I became interested in this year’s scandal when I learned that it was not about chalk. “Need-blind?” I would say, “Not chalk at all!” Others would agree eagerly. But as I delved into the specifics of the student activists’ stance, I found myself becoming confused. What I had thought to be their platform, namely that the need-blind program at our school should be strengthened, had become muddled by their rhetoric and methods of activism to the point where I was not sure that I understood the issue well enough to support them. Thus prompted, I began to look at the controversy in an attempt to form my own opinion.
A few weeks ago, some students made a video (perhaps you’ve seen it!) entitled, “Who Would Be Here,” in which students hold up signs denoting the effect the need-blind admissions system had on their own acceptance. One girl held a sign that said that need-blind is practical idealism. I was taken aback. Is this what the issue is, that the administration is denying applicants due to a failure to see a moral imperative? Is the student need-blind movement attempting to teach the University administration’S compassion?

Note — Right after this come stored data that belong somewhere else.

-- ==== Sys2Proof/Machine/Flags.lean ====
section
/-! DEFINITION. Status registers whose value is computed from the state when they are read, and the value that each register reads as
(17_fault_collection.md Tables 17.3, 17.14; 20_mode_combinations.md Table 20.9; 21_register_pages.md Tables 21.2–21.4, 21.7; the
registers of the other chapters that report what a selector names). -/

set_option autoImplicit false

namespace Sys2Proof.Machine

/-! ### The common layout (Tables 21.1–21.4) -/

/-- PG_TYPE (Table 21.1). -/
def pageType (p : Nat) : Nat :=
  if p ≤ 11 then 0x100 + p else if p ≤ 19 then 0x110 else if p ≤ 25 then 0x111 else if p ≤ 30 then 0x112 else if p = 31 then 0x113
  else if p ≤ 71 then 0x114 else if p ≤ 95 then 0x115 else if p ≤ 99 then 0x116 else if p ≤ 107 then 0x117
  else if p = 108 then 0x118 else if p = 109 then 0x119 else 0

/-- PG_INST (R581). -/
def pageInst (p : Nat) : Nat :=
  if 12 ≤ p ∧ p ≤ 19 then p - 12 else if 20 ≤ p ∧ p ≤ 25 then p - 20 else if 26 ≤ p ∧ p ≤ 30 then p - 26
  else if 32 ≤ p ∧ p ≤ 71 then p - 32 else if 72 ≤ p ∧ p ≤ 95 then p - 72 else if 96 ≤ p ∧ p ≤ 99 then p - 96
  else if 100 ≤ p ∧ p ≤ 107 then p - 100 else 0

/-- PG_STS.PRESENT: the instance exists (R238, R369). -/
def State.pagePresent (s : State) (p : Nat) : Bool :=
  if 12 ≤ p ∧ p ≤ 19 then s.bit (F.HP_STS.PRESENT (p - 12))
  else if 32 ≤ p ∧ p ≤ 71 then s.num (R.MC_DIES (p - 32)) % 16 != 0 else decide (p < 110)

/-- PG_CTL.EN: present and in service (Table 21.3). -/
def State.pageEn (s : State) (p : Nat) : Bool :=
  s.pagePresent p && !(match pageSrc p 0 with | some n => s.fencedSrc n | none => false) &&
    (if 96 ≤ p ∧ p ≤ 99 then s.healthy (p - 96) else true)

/-- PG_STS (Table 21.4); a soft reset ends within its command, so SOFT_BUSY reads 0. -/
def State.pageSts (s : State) (p : Nat) : Nat :=
  (s.pagePresent p).toNat + 4 * (s.locked p).toNat + 8 * (aonPage p).toNat

/-! ### Faults (Table 17.3, Table 17.14) -/

/-- Sources of a page. -/
def pageSrcs (p : Nat) : List Nat := (List.range 125).filter (fun n => (srcPage n).1 == p)

/-- µs left on a source's escalation timer; 0xF_FFFF when none runs. -/
def State.timerLeft (s : State) (n : Nat) : Nat := match (s.fcSrc n).timer with
  | some t => min 0xFFFFF (t - (s.tick.toNat - (s.fcSrc n).timerAt) / 100)
  | none => 0xFFFFF

/-- FLT_SEV. -/
def State.fltSev (s : State) (p : Nat) : Nat :=
  let l := pageSrcs p
  (l.foldl (fun m n => max m (s.fcSrc n).sev) 0) + 4 * (l.any (fun n => (s.fcSrc n).sev != 0)).toNat +
    8 * (l.any s.fencedSrc).toNat + 16 * (l.any (fun n => (s.fcSrc n).wire)).toNat

/-- FLT_TIMER. -/
def State.fltTimer (s : State) (p : Nat) : Nat := (pageSrcs p).foldl (fun m n => min m (s.timerLeft n)) 0xFFFFF

/-- FC_SRC_INFO of the source that FC_SRC_SEL names; 0 for a reserved source (R520). -/
def State.srcInfo (s : State) (n : Nat) : Nat :=
  if 124 < n then 0
  else
    let x := s.fcSrc n
    let now := s.opSeconds
    x.sev % 4 + 4 * (x.sev != 0).toNat + 8 * x.acked.toNat + 16 * x.fenced.toNat + 32 * x.wire.toNat + 64 * (srcClass n).code +
      256 * min 15 (x.fences.filter (fun t => decide (now < t + 3600))).length + 4096 * s.timerLeft n

/-! ### Mode register (Table 20.9) -/

/-- DEV_MODE. While the core domain is out of service STATE reads 0. -/
def State.devMode (s : State) : Nat :=
  (if s.coreUp then s.devState else 0) + 16 * s.draining.toNat + 32 * s.booting.toNat + 64 * s.fenced.toNat + 128 * s.roState.toNat +
    256 * s.degraded.toNat + 2 ^ 10 * s.get F.CAR_STS.ROLE +
    2 ^ 12 * (if s.bit F.LC_STS.STALE_HELD then 2 else if s.coreUp && !s.bit F.LC_CTL.EN then 1 else 0) +
    2 ^ 14 * (decide (0 < s.get F.RT_STS.APPLIED_LVL)).toNat + 2 ^ 15 * (s.get F.PSQ_MARG_STS.ACTIVE != 0).toNat +
    2 ^ 16 * (s.num R.TST_PHY_CTL % 32 != 0).toNat + 2 ^ 17 * (s.bit F.SIR_CHK_STS.ACTIVE).toNat +
    2 ^ 18 * ((List.range 40).any (fun c => s.bit (F.MC_PAT_CTL.START c))).toNat + 2 ^ 19 * s.boot.jtag.toNat

/-! ### Registers that report what a selector names -/

/-- RT_DIE_CNT (Table 3.9). -/
def State.dieCnt (s : State) (d : Nat) : Nat :=
  s.dieOut d + 2 ^ 8 * (s.dieHeld d) + 2 ^ 21 * (s.bgUsed d) + 2 ^ 24 * (s.die d).suspended.toNat

/-- TE_SUB: the substitute of a retired die (R181). -/
def State.subInfo (s : State) (d : Nat) : Nat :=
  match s.te.subst.find? (fun (x : Nat × Nat) => x.1 == d) with
  | some x => if (s.die d).retired then x.2 % 512 + 2 ^ 31 else 0
  | none => 0

/-- TE_DIE_SPARE. -/
def State.dieSpare (s : State) (d : Nat) : Nat :=
  if 320 ≤ d then 0
  else sparePct (s.spareOf d) % 2 ^ 14 + 2 ^ 14 * ((s.blocksIn d 8).length % 2 ^ 11) + 2 ^ 25 * (s.die d).retired.toNat +
    2 ^ 26 * (s.te.subst.any (fun (x : Nat × Nat) => x.2 == d)).toNat

/-- TE_DIE_ERASE: lowest and highest erase count of the die. -/
def State.dieErase (s : State) (d : Nat) : Nat :=
  if 320 ≤ d then 0
  else
    let l := (List.range 2048).map (fun b => (s.blk d b).erases)
    min 65535 (lowest 65535 l) + 65536 * min 65535 (l.foldl max 0)

/-- MC_DIE_TRN. -/
def State.dieTrn (s : State) (d : Nat) : Nat := (s.die d).phase % 64 + 64 * ((s.die d).refCode % 32) + 2048 * ((s.die d).delay % 64)

/-- MG_REF_VAL: an entry of the group's default table with DEF, else of the die's refined table (R277). -/
def State.refEntry (s : State) (g : Nat) : BitVec 24 :=
  let v := s.num (R.MG_REF_SEL g)
  if v / 2048 % 2 = 1 then sget 0 s.sir.refDef ((g * 4 + v / 64 % 4) * 8 + v / 256 % 8)
  else s.refOf (64 * g + v % 64) (v / 64 % 4) (v / 256 % 8)

/-- MG_AGE_VAL. -/
def State.ageEntry (s : State) (g : Nat) : Nat :=
  let v := s.num (R.MG_AGE_SEL g)
  let d := 64 * g + v / 2048 % 64
  let b := v % 2048
  sget 0 s.sir.ages (2048 * d + b) % 8 + 8 * (s.blk d b).unknown.toNat + 16 * (decide (0 < (s.blk d b).next)).toNat

/-- CE_XF_STS of a window. -/
def State.xfSts (s : State) (w : Nat) : Nat :=
  match s.streamOf w with
  | some x => (if x.st = 2 then 2 else if x.st = 3 then 0 else 1) + 4 * (x.dir % 2) + 8 * (x.place % 8) + 256 * (x.unread % 16) + 65536 * (x.chunk % 65536)
  | none => 0

/-- CE_SLOT_INFO. -/
def State.slotInfo (s : State) (n : Nat) : Nat :=
  if 4096 ≤ n then 0
  else
    let k := s.keySlot n
    if k.st = 0 then 0 else k.st % 8 + 8 * (k.kind % 8) + 256 * (k.holder % 256) + 65536 * (s.slotRefs n % 65536)

/-- CE_SLOT_LBL0–CE_SLOT_LBL3: the label of a DATA slot. -/
def State.slotLbl (s : State) (n k : Nat) : Nat :=
  if n < 4096 ∧ (s.keySlot n).st ≠ 0 ∧ (s.keySlot n).kind = 4 then (s.keySlot n).label / 2 ^ (32 * k) % 2 ^ 32 else 0

/-- Words of the Roll book read through RB_REC, REPEAT of the open record among them (R489). -/
def State.rbRecWord (s : State) (k : Nat) : Word :=
  let slot := s.num R.RB_SEL
  if k = 1 ∧ s.rb.opened.any (fun (o : RbEvent × Option Nat) => o.2 == some slot) then BitVec.ofNat 32 (s.num R.RB_OPEN_REPEAT)
  else sget erasedWord s.pst.words (8 * slot + k)

/-- The value of a register of a page, by page offset, where it is computed. -/
def State.computed (s : State) (p x : Nat) : Option Nat :=
  if x = 0 then some (pageType p) else if x = 4 then some (pageInst p) else if x = 0x10 then some (s.pageEn p).toNat
  else if x = 0x14 then some (s.pageSts p) else if x = 0x2C then some (s.fltSev p) else if x = 0x30 then some (s.fltTimer p)
  else if x = 0x40 then some (s.tick.toNat % 2 ^ 32) else if x = 0x44 then some (s.tick.toNat / 2 ^ 32)
  else if p = 0 ∧ x = 0x108 then some (Config.serial.toNat % 2 ^ 32) else if p = 0 ∧ x = 0x10C then some (Config.serial.toNat / 2 ^ 32)
  else if p = 0 ∧ x = 0x160 then some s.devMode
  else if p = 1 ∧ x = 0x124 then some (s.srcInfo (s.num R.FC_SRC_SEL % 256))
  else if p = 4 ∧ x = 0x11C then some (s.counter (s.num R.PST_CNT_SEL % 16))
  else if p = 4 ∧ 0x400 ≤ x ∧ x ≤ 0x4FC then some (s.pstWord (s.num R.PST_ROW % 2048) ((x - 0x400) / 4)).toNat
  else if p = 5 ∧ 0x200 ≤ x ∧ x ≤ 0x21C then some (s.rbRecWord ((x - 0x200) / 4)).toNat
  else if p = 6 ∧ x = 0x124 then some (s.xfSts (s.num R.CE_XF_SEL % 16))
  else if p = 8 ∧ x = 0x234 then some (s.subInfo (s.num R.TE_SUB_SEL % 512))
  else if p = 8 ∧ x = 0x338 then some (s.dieSpare (s.num R.TE_UPK_DIE_SEL % 512))
  else if p = 8 ∧ x = 0x33C then some (s.dieErase (s.num R.TE_UPK_DIE_SEL % 512))
  else if p = 10 ∧ x = 0x150 then some (sget 0 s.sir.drift (s.num R.SIR_ZONE_SEL % 8) / 16 % 2 ^ 32)
  else if p = 10 ∧ x = 0x154 then some (sget 0 s.sir.drift (s.num R.SIR_ZONE_SEL % 8) / 16 / 2 ^ 32 % 2 ^ 16)
  else if 26 ≤ p ∧ p ≤ 30 ∧ x = 0x22C then some (s.refEntry (p - 26)).toNat
  else if 26 ≤ p ∧ p ≤ 30 ∧ x = 0x234 then some (s.ageEntry (p - 26))
  else if p = 31 ∧ x = 0x134 then some (if s.num R.RT_DIE_SEL % 512 < 320 then s.dieCnt (s.num R.RT_DIE_SEL % 512) else 0)
  else if 32 ≤ p ∧ p ≤ 71 ∧ x = 0x110 then some (s.die (8 * (p - 32) + s.num (R.MC_DIE_SEL (p - 32)) % 8)).sts.toNat
  else if 32 ≤ p ∧ p ≤ 71 ∧ x = 0x114 then some (s.dieTrn (8 * (p - 32) + s.num (R.MC_DIE_SEL (p - 32)) % 8))
  else if 72 ≤ p ∧ p ≤ 99 ∧ x = 0x10C then some (min 65535 ((s.leasesOf p).length + (s.held p).length))
  else if p = 109 ∧ x = 0x604 then some (s.slotInfo (s.num R.CE_SLOT_SEL % 8192))
  else if p = 109 ∧ 0x608 ≤ x ∧ x ≤ 0x614 then some (s.slotLbl (s.num R.CE_SLOT_SEL % 8192) ((x - 0x608) / 4))
  else none

/-- The value of a register (R11): computed or stored; pages 110 and above read 0 (R579). -/
def State.reg (s : State) (o : Nat) : Word :=
  if 110 * 0x1000 ≤ o then 0
  else match s.computed (o / 0x1000) (o % 0x1000) with
    | some v => BitVec.ofNat 32 v
    | none => s.rd o

end Sys2Proof.Machine
end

To me, arguments like the one made in the “Who Would Be Here” video imply that the school is anti-need-blind, that the administration is fighting to remove the policy because it doesn’t like those who need it. This must be what the activists are saying, I gathered. Why else would they rest their argument on a moral or sentimental stance? It implies that it is possible for the administration to side with them, and yet the moral failings of the administration have driven them to hurt those not fortunate enough to pay full tuition on their own.
I tried to find evidence of a statement made by President Roth or another administrative spokesman that said that the decision was based in the belief that applicants do not deserve a need-blind system, or some other such thing that would lend itself to that kind of response. I could not find it. So then with whom are the activists arguing? It seems to me that they have created a straw man and have been leveling their focus at him instead. This is problematic. They are projecting non-existent sentiment onto the administration’s decision and distracting themselves and others from the context in which that decision was made, which makes it impossible to engage in a constructive discussion on the subject. How can the administration talk about the issue constructively if its points are being warped or ignored?
Since then, the activists have changed tactics: there was a sit-in at a meeting for the Board of Trustees that decidedly opened focus to include student-administration relations. A group of students decided to attend the meeting with a sign that said “Bring us into the conversation.” This is a simple, assertive message—and it makes sense. But it addresses a separate, larger issue, which this bout of activism highlights but does not treat with the focus it needs. Specificity in action and purpose are really necessary to produce change. Arguing for a student voice in Board decision-making while advocating for need-blind admissions dilutes the case for both issues. What I am afraid of is that this activism will not only be an ineffective catalyst for need-blind-related change, but it will also act as an obstacle for larger changes in student-faculty discourse. It does not matter whether you are right or not; vitriol does not solve anything by itself.
Need-blind admissions is a good thing. It is a waste of time trying to argue that it is a good thing, because no one has said that it isn’t. The only way to move forward with the issue is to address the true reasons for the administration’s decision to move away from need-blind admissions. Sparking discourse is the most important thing. Painting Roth as a villain from the get-go does nothing. If he is wrong, the facts will show it.